Alain se prépare à enfiler une robe de chambre quand la partie inférieure de la baie vitrée se soulève telle une herse, supprimant toute séparation entre son appartement et l’extérieur.
_ « Oh, ça alors… » dit-il, surpris.
_ « Vous pouvez sortir, je referme derrière vous. Tapez au carreau une fois de retour. »
_ « Entendu…vous êtes un sacré ordinateur Ariel. »
_ « Merci Alain. »
_ « Oh, j’y pense, vous pouvez faire ça pour tous les étages ? »
_ « Oui, je peux rétracter la baie vitrée sur toute sa hauteur. »
_ « Vache, ça culmine à 20 mètres là-haut… »
Le petit spectacle dont il vient d’être le spectateur a totalement changé son humeur. Elle s’est allégée.
_ « Ariel, je vais m’asseoir juste là, dehors, ne refermez pas, ce n’est pas la peine. »
_ « Entendu. »
Mains dans les poches il franchit la baie vitrée relevée au quart de sa hauteur totale, puis s’adosse au mur. Il n’y a pas un chat, les écrans géants projettent des images de ciel étoilé.
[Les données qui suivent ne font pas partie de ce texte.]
/-- A latch is cleared by ACK_FAULTS, by SET_MASK or by a reset alone (R168): the request given as a command of its own, or
taken by the port at the end of a selection (R189, R191). ACK_FAULTS clears no latch whose condition is true (R172), and
SET_MASK the latch of the WARNING fault it masks alone (R171). -/
def Obligations.LatchesStay : Prop :=
  ∀ (c : Instr) (s t : State) (f : FaultId), s.latched f = true → exec c s = .next t → t.latched f = false →
    let asks := fun (i : Instr) => c = i ∨ ∃ bytes, c = .selectionEnd bytes ∧ judgeFrame bytes = .ok i
    (∃ a b e, c = .reset a b e) ∨ (asks (.ackFaults .operator) ∧ (s.wake.fault f).cond = false) ∨
      (f.cls = .warning ∧ asks (.setMask .maintenance f.index.val 1))

/-- Every step keeps the book's numbering (R1, R3, R4) and, with it, live records of different vessels (R3). -/
def Obligations.BookStaysNumbered : Prop :=
  (∀ s t : State, s.BookNumbered → step s = .next t → t.BookNumbered) ∧
    ∀ s t : State, s.BookNumbered → s.VesselsApart → step s = .next t → t.VesselsApart

/-- Every step keeps a closed-at in the closed states alone, and each follows on an earlier live record of the same
direction (R1). -/
def Obligations.FollowsStayEarlier : Prop :=
  ∀ s t : State, s.BookNumbered → s.ClosedMarked ∧ s.FollowsEarlier → step s = .next t →
    t.ClosedMarked ∧ t.FollowsEarlier

/-- Every step keeps at most one record CALLED or PASSING (R121), the group list exact, and the list empty while the phase is
IDLE and from LOWERING on (R129). The last is kept together with what it rests on: the linger timer runs on an empty list
alone (R141), close requested leaves no record GROUPED or CALLED (R142), a suspension keeps the phase as its resume point
(R144), and records are CALLED and PASSING in RAISING and HELD_OPEN alone. -/
def Obligations.GroupStaysExact : Prop :=
  (∀ s t : State, s.BookNumbered → s.OneCall → step s = .next t → t.OneCall) ∧
    (∀ s t : State, s.BookNumbered → s.GroupExact → step s = .next t → t.GroupExact) ∧
    ∀ s t : State, s.BookNumbered → s.FollowEmpty → s.GroupExact → s.GroupPlaced → step s = .next t → t.GroupPlaced

/-- Every step keeps the road credits between 0 and ROAD_CREDITS (R134), the link of a SOLE part off (R151), and the book
and water of a FOLLOW empty (R21, R35). -/
def Obligations.CreditsAndRolesStay : Prop :=
  (∀ s t : State, s.CreditsBounded → step s = .next t → t.CreditsBounded) ∧
    ∀ s t : State, s.LinkOff ∧ s.FollowEmpty → step s = .next t → t.LinkOff ∧ t.FollowEmpty

/-! ### Clocks and lines -/

/-- SPAN_CLOCK_TICK steps the span clock by one, wrapping after 4294967295 (R5), and tests the gathering window at that
step: where the not-before of a BOOKED record enters it, the book is examined for joins (R130, R139), and else nothing but the
clock and the kept end of the window, the model's own field (entry 41), changes. FLASH_CLOCK_TICK changes the half of the
flash clock (R93). The five line events write their own reading and no other; DRIVE_NOT_READY, DRIVE_FAULT, EMERGENCY_STOP
and the open-limit part of OVERTRAVEL follow their lines, latch, and, being of the HALT class but for the first, bring the
span halt (R33, R58, R168, R169, R173, R187). -/
def Obligations.ClocksAndLines : Prop :=
  (∀ s : State, s.clock ≤ 4294967295 →
    let now := if s.clock = 4294967295 then 0 else s.clock + 1
    let reach := (now : Int) + s.items.channel.gatherWindow
    let v : State := { s.wake with clock := now, horizon := reach }
    let enters := ∃ r ∈ v.book.records, r.state = .booked ∧ ∃ t, r.notBefore = some t ∧ s.horizon < t ∧ (t : Int) ≤ reach
    ∃ u, exec .spanClockTick s = .next u.settle ∧ (¬enters → u = v) ∧
      (enters → s.wake.OpeningSound → Joins v u)) ∧
  (∀ s : State, ∃ t, exec .flashClockTick s = .next t ∧ t.kept = { s.kept with flashOn := !s.flashOn }) ∧
    ∀ (s : State) (on : Bool),
      (∃ t, exec (.driveReadyChange on) s = .next t ∧ t.kept = { s.kept with lines := { s.lines with driveReady := on } } ∧
        (s.FaultsRight → (t.fault .driveNotReady).cond = !on ∧ (on = false → t.latched .driveNotReady = true))) ∧
      (∃ t, exec (.driveFaultChange on) s = .next t ∧ t.kept = { s.kept with lines := { s.lines with driveFault := on } } ∧
        (s.FaultsRight → (t.fault .driveFault).cond = on ∧
          (on = true → t.latched .driveFault = true ∧ t.faults.halted = true))) ∧
      (∃ t, exec (.emergencyStopChange on) s = .next t ∧
        t.kept = { s.kept with lines := { s.lines with emergencyStop := on } } ∧
        (s.FaultsRight → (t.fault .emergencyStop).cond = on ∧
          (on = true → t.latched .emergencyStop = true ∧ t.faults.halted = true))) ∧
      (∃ t, exec (.openLimitChange on) s = .next t ∧ t.kept = { s.kept with lines := { s.lines with openLimit := on } } ∧
        (s.FaultsRight → on = true → 0 < s.speed → t.latched .overtravel = true ∧ t.faults.halted = true)) ∧
      (∃ t, exec (.keyChange on) s = .next t ∧ t.kept = { s.kept with lines := { s.lines with key := some on } })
La fatigue le rattrape, il s’assoit par terre, jambes repliées contre son buste, puis s’endort.
Il est 4h21 lorsque Alain se réveille, engourdi. Son premier réflexe est de filer vers son lit, mais la recherche débutée par Ariel lui revient à l’esprit. Est-il sage de vouloir se remettre sur cette affaire à une heure aussi tardive ? Sa logique lui indique que non, mais son coeur penche en faveur du contraire. Vraiment une courte nuit.
_ “Ariel ?”
_ “Je vous suggère de dormir Alain”, déclare la machine comme si elle avait lu dans ses pensées.
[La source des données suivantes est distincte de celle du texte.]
-- ==== Sys2Proof/Tests/Slice0.lean ====
section
/-!
SUPPORT. Tests of single steps on small states, and for every statement with hypotheses a state that meets them. Expected
values come from the manual's worked examples and tables, or by hand from its rules.
-/

namespace Sys2Proof.Tests

open Sys2Proof Sys2Proof.Machine

set_option Elab.async false

/-! ### The states the tests start from -/

/-- The clearance table of the worked examples (chapter 2). -/
def table : List (Int × Int) := [(0, 550), (1000, 1400), (2500, 2800), (4000, 3900), (5500, 4700), (7000, 5200), (8200, 5400)]

/-- The geometry of the worked examples, with SEAT_COUNT and the tolerances. -/
def geometry : Geometry :=
  { seatCount := some 1200, scale := some 5800, fullOpen := some 8200, minOpen := some 1500, angleMargin := some 100,
    trackTol := some 24, skewSlow := some 60, skewHalt := some 150 }

/-- A configured set of items. -/
def items (r : Role) : Items :=
  { Items.default r with geometry := geometry, clearance := { Clearance.default with table := some table } }

/-- A raised gate, released. -/
def upGate (k : GateKind) : Gate :=
  if k = .unused then { Gate.reset .unused with limits := some ⟨true, false⟩ }
  else { Gate.reset k with state := .up, held := false, demand := .up, lamp := .dark, limits := some ⟨true, false⟩ }

/-- An open approach with clear zones. -/
def openAp : Approach :=
  { Approach.reset defaultKinds with
      closure := .openRoad, zones := ⟨some false, some false, some false⟩,
      gates := ⟨upGate .entry, upGate .entry, upGate .exit, upGate .exit, upGate .footway, upGate .unused⟩ }

/-- A track channel preset at SEAT_COUNT. -/
def presetTrack : Track := { Track.reset with counter := 1200, windowStart := 1200, ref := .preset }

/-- A lock with one limit shown. -/
def lockAt (st : LockState) (withdrawn driven : Bool) : Lock :=
  { state := st, timer := .stopped, limits := some ⟨withdrawn, driven⟩ }

/-- A configured SOLE part at rest, the road open, no fault. -/
def base : State :=
  { State.reset with
      justReset := false, clock := 100,
      settings := { Settings.powerOn with working := items .sole, protect := false,
                                          rejected := ⟨false, false, false, false, false, false, false⟩ },
      lines := { Lines.reset false false false with driveReady := true, key := some true },
      water := { source := .fresh, level := some 120, time := some 100, life := some 600 },
      pos := { p := presetTrack, c := presetTrack, source := .p, seat := some true },
      motion := { Motion.reset with state := .seatedLocked },
      locks := { tail := lockAt .driven false true, toe := lockAt .driven false true, toePending := false },
      apA := openAp, apB := openAp,
      signals := { Signals.reset with downstream := some false, upstream := some false },
      faults := { Faults.powerOn with recs := Vector.replicate 29 ⟨false, false, false⟩ } }

/-- The state of the tests is a settled one: nothing more follows. -/
theorem test_base_settled : base.settle = base := by decide +kernel

/-- The passages of the tests: two inbound, the second following the first, and an urgent one outbound. -/
def recs (a b c : RecState) : List Rec :=
  [{ number := 1, vessel := 40112, dir := .inbound, draft := 3100, priority := .routine, notBefore := none,
     follows := none, required := .angle 3141, state := a, changed := false, closedAt := none },
   { number := 2, vessel := 40250, dir := .inbound, draft := 1800, priority := .routine, notBefore := none,
     follows := some 1, required := .angle 1611, state := b, changed := false, closedAt := none },
   { number := 3, vessel := 40415, dir := .outbound, draft := 2600, priority := .urgent, notBefore := none,
     follows := none, required := .angle 2468, state := c, changed := false, closedAt := none }]

/-- The part at rest with the three passages booked. -/
def booked : State := { base with book := { records := recs .booked .booked .booked, counter := 4 } }

/-- A lowered gate, released. -/
def downGate (k : GateKind) : Gate :=
  if k = .unused then { Gate.reset .unused with limits := some ⟨false, true⟩ }
  else { Gate.reset k with state := .down, held := false, demand := .down, limits := some ⟨false, true⟩ }

/-- A closed approach with clear zones. -/
def shutAp : Approach :=
  { openAp with
      closure := .closed,
      gates := ⟨downGate .entry, downGate .entry, downGate .exit, downGate .exit, downGate .footway, downGate .unused⟩ }

/-- A track channel at a count. -/
def trackAt (n : Int) : Track :=
  { presetTrack with counter := n, windowStart := n, travel := some .up, ref := .referenced }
_ “Vous avez raison…mais j’ai envie de savoir.”
_ “Laissez-moi vous donner mon avis : Monsieur Daroquin avait raison.”
_ “Monsieur Daroquin ? L’expert en assurances, oui ?”
_ “Oui. Son hypothèse selon laquelle les policiers n’ont pas retenu le bon scénario est exacte.”
_ “Oh…bien. Intéressant…”
_ “Est-ce que vous accepteriez d’aller vous coucher ?”
Alain se fait songeur. Lentement, ses lèvres se pincent, son regard se perd peu à peu dans le vague. Il est figé, debout dans la pénombre.
Pendant de longues secondes, pas un bruit, quand soudain, comme en réponse à ce silence, le compresseur du réfrigérateur se met en marche à l’étage, dans la cuisine.
Sorti de sa torpeur, il hésite :
_ “Est-ce que…”, il marque une pause, ”…est-ce que Sophie…euh…est-elle…”
Il pose lentement son index sur sa bouche, puis se ravise :
_ “C’est assez pour le moment. Bonne nuit Ariel”.